Fair Game by Annette Dashofy
Don’t let the cover fool you. Annette Dashofy’s Fair Game is a traditional, not cozy, mystery. In the eighth Zoe Chambers Mystery novel, the dedicated paramedic and accomplished horsewoman divides her time manning the on-site ambulance and partaking of the Monongahela County Fair—including showing her horse. Nominated for an Agatha Award for Best Contemporary Novel in 2019, Dashofy spotlights some of the lesser known, but beloved, aspects of county fairs—the community exhibits, livestock competitions, tractor pulls, demolition derbies (in this case involving school buses), and the camaraderie and differences of people who live in small towns. Dashofy also captures the anticipation that thrums through a fair as the grandstands fill and events unfold. I’ll never look at a demolition derby the same way again.
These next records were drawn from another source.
/-- A message may leave (R236, R242). -/
def State.mayLeave (s : State) (d t : Nat) (dst : BitVec 16) : Bool :=
  (s.die d).fabid != 0xFFFF && s.tenantKey d t != 0 && s.routeKey d dst == s.tenantKey d t

/-- Keeps and transmits a message. -/
def State.sendMsg (s : State) (d : Nat) (x : SentMsg) : State :=
  (s.updDie d fun k => { k with kept := k.kept.filter (·.msgid != x.msgid) ++ [x] }).transmit d x false

/-- The next message id of a die. -/
def State.nextMsgid (s : State) (d : Nat) : BitVec 32 × State :=
  ((s.die d).msgid, s.updDie d fun k => { k with msgid := k.msgid + 1 })

/-! ### Losses -/

def causeLoss := 0x41

/-- The record that an unrecoverable loss finishes, at the sending end (R245, R314). -/
def State.collLost (s : State) (core seq rank : Nat) : State :=
  match s.recOf core .g seq with
  | none => s
  | some r =>
    let s := s.collError core seq 5 rank
    s.event (s.tenantOf core) { s.eventFrame causeLoss 0 (ringSrc .g) (s.tenantOf core) with
      seq := seq, corr := cmdCorr r.cmd, core := core, level := s.levelOf core }

/-- A message of a snapshot has arrived: a chunk is pending no longer once the buddy holds all of it (R260). -/
def Snapshot.arrived (p : Snapshot) (id : BitVec 32) : Snapshot :=
  let left := p.awaiting.filter (·.1 != id)
  let held (c : Nat) : Bool := p.sent.contains c && !left.any (·.2 == some c)
  { p with awaiting := left, pending := p.pending.filter (!held ·), sent := p.sent.filter (!held ·) }

/-- The snapshot that a message belongs to sees it end. -/
def State.snapMessage (s : State) (id : BitVec 32) (ok : Bool) : State :=
  (s.updMod fun m =>
    match m.snap with
    | some p => if !p.awaiting.any (·.1 == id) then m
      else if ok then { m with snap := some (p.arrived id) } else { m with snap := none, ckst := 4 }
    | none => m).performHeld

/-- A message ends at its sender as an unrecoverable loss; an ordered one is reported onward where the tenant may send (R242, R246). -/
def State.loseMessage (s : State) (d : Nat) (x : SentMsg) : State :=
  let s := s.updDie d fun k => { k with kept := k.kept.filter (· != x) }
  let s := if x.cls.getLsbD 5 && s.mayLeave d x.tenant.toNat x.dst then s.emitAll d [(x.hdr typeLoss 1 0 false, [])] else s
  match x.origin with
  | some (c, n, r) => s.collLost c.toNat n r
  | none => s.snapMessage x.msgid false

/-! ### Receiving (R242, R245-R247) -/

/-- The message id lies more than 2^20 below the newest of its source. -/
def DieState.old (d : DieState) (src : BitVec 16) (id : BitVec 32) : Bool :=
  match d.newest.find src.toNat with
  | some n => 2 ^ 20 < (n + 2 ^ 32 - id.toNat) % 2 ^ 32 && (n + 2 ^ 32 - id.toNat) % 2 ^ 32 < 2 ^ 31
  | none => false

def DieState.late_ (d : DieState) (src : BitVec 16) (id : BitVec 32) : Bool :=
  d.past.contains (src.toNat, id.toNat) || d.old src id

def DieState.countLate (d : DieState) : DieState := { d with flate := min (d.flate + 1) 0xFFFFFFFF }
def DieState.countKey (d : DieState) : DieState := { d with fkeydrop := min (d.fkeydrop + 1) 0xFFFFFFFF }

/-- The newest id of a source, and what is remembered of its ended messages, follow a message that is accepted. -/
def DieState.seen (d : DieState) (src : BitVec 16) (id : BitVec 32) : DieState :=
  let newer := match d.newest.find src.toNat with
    | some n => (id.toNat + 2 ^ 32 - n) % 2 ^ 32 < 2 ^ 31
    | none => true
  if !newer then d
  else
    let keep (p : Nat × Nat) : Bool := p.1 != src.toNat || (id.toNat + 2 ^ 32 - p.2) % 2 ^ 32 ≤ 2 ^ 20
    { d with newest := d.newest.put src.toNat id.toNat, past := d.past.filter keep }

/-- The reply to a message (R242). The fields that the rule does not list, `m`, `cls` and `va`, are zero (DESIGN CHOICE, log 18). -/
def replyHdr (h : Hdr) (type : Nat) : Hdr :=
  { type := type, index := 0, k := h.k, m := 0, msgid := h.msgid, src := h.dst, dst := h.src, pkey := h.pkey, cls := 0,
    tenant := h.tenant, len := h.len, path := 0, hops := 0, corr := h.corr, va := 0 }

def State.reply (s : State) (d : Nat) (h : Hdr) (type : Nat) : State := s.emitAll d [(replyHdr h type, [])]

def State.ctx (s : State) (d : Nat) (src : BitVec 16) (id : BitVec 32) : Option RecvCtx :=
  (s.die d).ctxs.find? fun c => c.src == src && c.msgid == id

def State.updCtx (s : State) (d : Nat) (src : BitVec 16) (id : BitVec 32) (f : RecvCtx → RecvCtx) : State :=
  s.updDie d fun x => { x with ctxs := x.ctxs.map fun c => if c.src == src && c.msgid == id then f c else c }

/-- A message has completed or been abandoned. -/
def State.closeCtx (s : State) (d : Nat) (src : BitVec 16) (id : BitVec 32) : State :=
  s.updDie d fun x => { x with ctxs := x.ctxs.filter fun c => !(c.src == src && c.msgid == id)
                               past := (src.toNat, id.toNat) :: x.past }

/-- The group tag of the COLL that sent a message, where its sender is a die of this module: a header does not carry it (R236, R313,
log 76). -/
def State.tagOf (s : State) (src : BitVec 16) (id : BitVec 32) : Option Nat :=
  (s.dies.findSome? fun (_, x) => x.kept.find? fun m => m.src == src && m.msgid == id).bind fun m =>
    m.origin.bind fun o => (s.recOf o.1.toNat .g o.2.1).map fun r => coTag r.cmd

/-- A message completes at its receiver: it is acknowledged, and the engine that waits for it learns of it. -/
def State.finishMsg (s : State) (d : Nat) (c : RecvCtx) : State :=
  let h := hdrOf c.hdr
  let s := (s.closeCtx d c.src c.msgid).reply d h typeAck
  s.updDie d fun x => { x with arrivals := x.arrivals ++ [(h.tenant, h.va, h.len, s.tagOf c.src c.msgid)] }

/-- An earlier message of the same ordered channel that the receiver knows of is still open (R246). -/
def State.heldBack (s : State) (d : Nat) (c : RecvCtx) : Bool :=
  let h := hdrOf c.hdr
  (s.die d).ctxs.any fun x =>
    let g := hdrOf x.hdr
    x.src == c.src && g.ordered && g.channel == h.channel && x.msgid != c.msgid &&
      (c.msgid.toNat + 2 ^ 32 - x.msgid.toNat) % 2 ^ 32 < 2 ^ 31

/-- Messages that wait for their turn complete; the fuel is the number of contexts. -/
def State.drainOrdered (s : State) (d : Nat) : Nat → State
  | 0 => s
  | n + 1 =>
    match (s.die d).ctxs.find? fun c => c.complete && !s.heldBack d c with
    | none => s
    | some c => (s.finishMsg d c).drainOrdered d n

def State.drainAll (s : State) (d : Nat) : State := s.drainOrdered d (s.die d).ctxs.length

/-- A message is abandoned at its receiver: the loss is recorded for the destination tenant, and `reply` sends LOSS. -/
def State.abandonMsg (s : State) (d : Nat) (h : Hdr) (reply : Bool) : State :=
  let s := s.closeCtx d h.src h.msgid
  let s := if reply then s.reply d h typeLoss else s
  (s.event h.tenant { s.eventFrame causeLoss 0 0 h.tenant with corr := h.corr.toNat }).drainAll d

/-- Writes part of a message: user global space and the staging window of the destination tenant (R245 step 5). -/
def State.writeMsg (s : State) (d : Nat) (h : Hdr) (i : Nat) (b : List Nat) : Option State :=
  let n := min 512 (h.len - 512 * i)
  match s.writeVa ⟨h.tenant, 1, 64 * d⟩ (h.va + 512 * i) (b.take n) with
  | .error _ => none
  | .ok s => some s

def State.writeRebuilt (s : State) (d : Nat) (h : Hdr) : List (Nat × List Nat) → Option State
  | [] => some s
  | (i, b) :: r => (s.writeMsg d h i b).bind fun s => s.writeRebuilt d h r

/-- Fragments in the parity pool. -/
def DieState.poolUsed (d : DieState) : Nat := (d.ctxs.map fun c => c.parity.length).foldl (· + ·) 0

/-- `k` distinct fragments are held: the missing data is rebuilt, and the message completes when its turn has come. -/
def State.maybeComplete (s : State) (d : Nat) (src : BitVec 16) (id : BitVec 32) : State :=
  match s.ctx d src id with
  | none => s
  | some c =>
    let h := hdrOf c.hdr
    if c.complete || c.data.length + c.parity.length < h.k then s
    else match s.writeRebuilt d h (rebuild h.k c.data c.parity) with
      | none => s.abandonMsg d h true
      | some s =>
        let s := s.updCtx d src id fun c => { c with complete := true, parity := [] }
        if h.ordered then s.drainAll d else s.finishMsg d { c with complete := true }

/-- The context of a fragment's message, opened where it is the first. -/
def State.openCtx (s : State) (d : Nat) (f : Fragment) : Option State :=
  let h := hdrOf f.hdr
  if (s.ctx d h.src h.msgid).isSome then some s
  else if 1024 ≤ (s.die d).ctxs.length then none
  else
    let c : RecvCtx := ⟨h.src, h.msgid, f.hdr, s.beat.toNat, s.rateDl d h.class_, [], [], false, false⟩
    some (s.updDie d fun x => { x with ctxs := x.ctxs ++ [c] })

/-- The pieces of a message's destination; none where it does not translate or is no memory (R245 step 5). No rule says at which level
the destination tenant's pages are checked: they are at level S (DESIGN CHOICE, log 18). -/
def State.msgTargets (s : State) (d : Nat) (h : Hdr) : Option (List (Target × Nat)) :=
  match s.targets ⟨h.tenant, 1, 64 * d⟩ .write (pieces h.va h.len) with
  | .ok l => some l
  | .error _ => none

/-- The place of a message's destination where a snapshot has still to copy its chunk: its fragments wait (R260). -/
def State.msgHeld (s : State) (d : Nat) (h : Hdr) : Option Nat :=
  if h.type == typeData || h.type == typeParity then s.heldVa ⟨h.tenant, 1, 64 * d⟩ h.va h.len else none

/-- A fragment that has reached its destination's checks: key, age, context, and the destination of the message. -/
def State.acceptFragment (s : State) (d : Nat) (f : Fragment) (body : RecvCtx → State → State) : State :=
  let h := hdrOf f.hdr
  if s.tenantKey d h.tenant == 0 || h.pkey != s.tenantKey d h.tenant then s.updDie d (·.countKey)
  else if (s.die d).late_ h.src h.msgid then s.updDie d (·.countLate)
  else match s.openCtx d f with
    | none => s.updDie d fun x => { x with fctxfull := min (x.fctxfull + 1) 0xFFFFFFFF }
    | some s =>
      let s := s.updDie d (·.seen h.src h.msgid)
      match s.ctx d h.src h.msgid with
      | none => s
      | some c => if (s.msgTargets d h).isNone then s.abandonMsg d h true else body c s

/-- A fragment that has been delivered is on no port any more. -/
def State.delivered (s : State) (f : Fragment) : State :=
  match s.dies.find? fun (_, x) => x.egress.any fun e => e.2 == f with
  | none => s
  | some (d, _) => s.updDie d fun x =>
    match x.egress.find? fun e => e.2 == f with
    | some e => { x with egress := x.egress.erase e }
    | none => x

/-- A fragment of some types reaches a die: bad ones are counted; one whose entry is local stays (R239), as does a cancellation, at a
die with an id (R236); the others are sent on. -/
def State.receive (s : State) (d : Nat) (f : Fragment) (types : List Nat) (body : Hdr → State → State) : State :=
  let h := hdrOf f.hdr
  if !s.dieUp d then s
  else if fragBad f then (s.delivered f).updDie d (·.countCrc)
  else if !types.contains h.type then s
  else if h.type == typeCancel && h.dst == 0xFFFF then
    if (s.die d).fabid == 0xFFFF then s else body h (s.delivered f)
  else if s.routeLocal d h.dst then
    match s.msgHeld d h with
    | some k => s.hurryChunk k
    | none => body h (s.delivered f)
  else (s.delivered f).forward d f

def execFragmentDataReceive (die : BitVec 2) (f : Fragment) (s : State) : Out :=
  let d := die.toNat
  .next (s.receive d f [typeData] fun h s =>
    s.acceptFragment d f fun c s =>
      if c.complete || (c.data.find h.index).isSome then s
      else match s.writeMsg d h h.index (fragBytes f) with
        | none => s.abandonMsg d h true
        | some s => (s.updCtx d h.src h.msgid fun c => { c with data := c.data.put h.index (fragBytes f) }).maybeComplete d h.src h.msgid)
One Night Gone by Tara Laskowski
After success with short stories, gothic suspense writer Tara Laskowski tackled the novel and burst onto the mystery stage in 2019 with One Night Gone, winning an Agatha, Anthony, and Macavity Award for Best First Novel, in addition to being named a finalist for the Lefty Award, Mary Higgins Clark Award, and more. This dual-timeline story takes place in the small town of Opal Beach. Maureen works for the traveling carnival that sets down summer stakes in the wealthy enclave and she decides this is where she’ll change the trajectory of her life. Through her, we simultaneously experience an insider’s perspective of a carnival and her position as an outsider in the small community. “And one thing I’ve learned from working these towns is that rich boys love the carnival girls. We are the elusive, exotic prize on the top shelf, the one that it seems urgent to win in the moment, even if it will be forgotten and tossed away later.” Fast forward three decades and Allison arrives during the off-season to house-sit a home on the beach. She soon finds herself immersed in the mystery of Maureen’s disappearance thirty years earlier and the indifference of those who dismiss the girl as disposable. Using alternating passages, Laskowski takes her time revealing the similarities between these two outsiders as they struggle to reinvent themselves, and in the process uncovers dark secrets that swirl in both women’s wakes.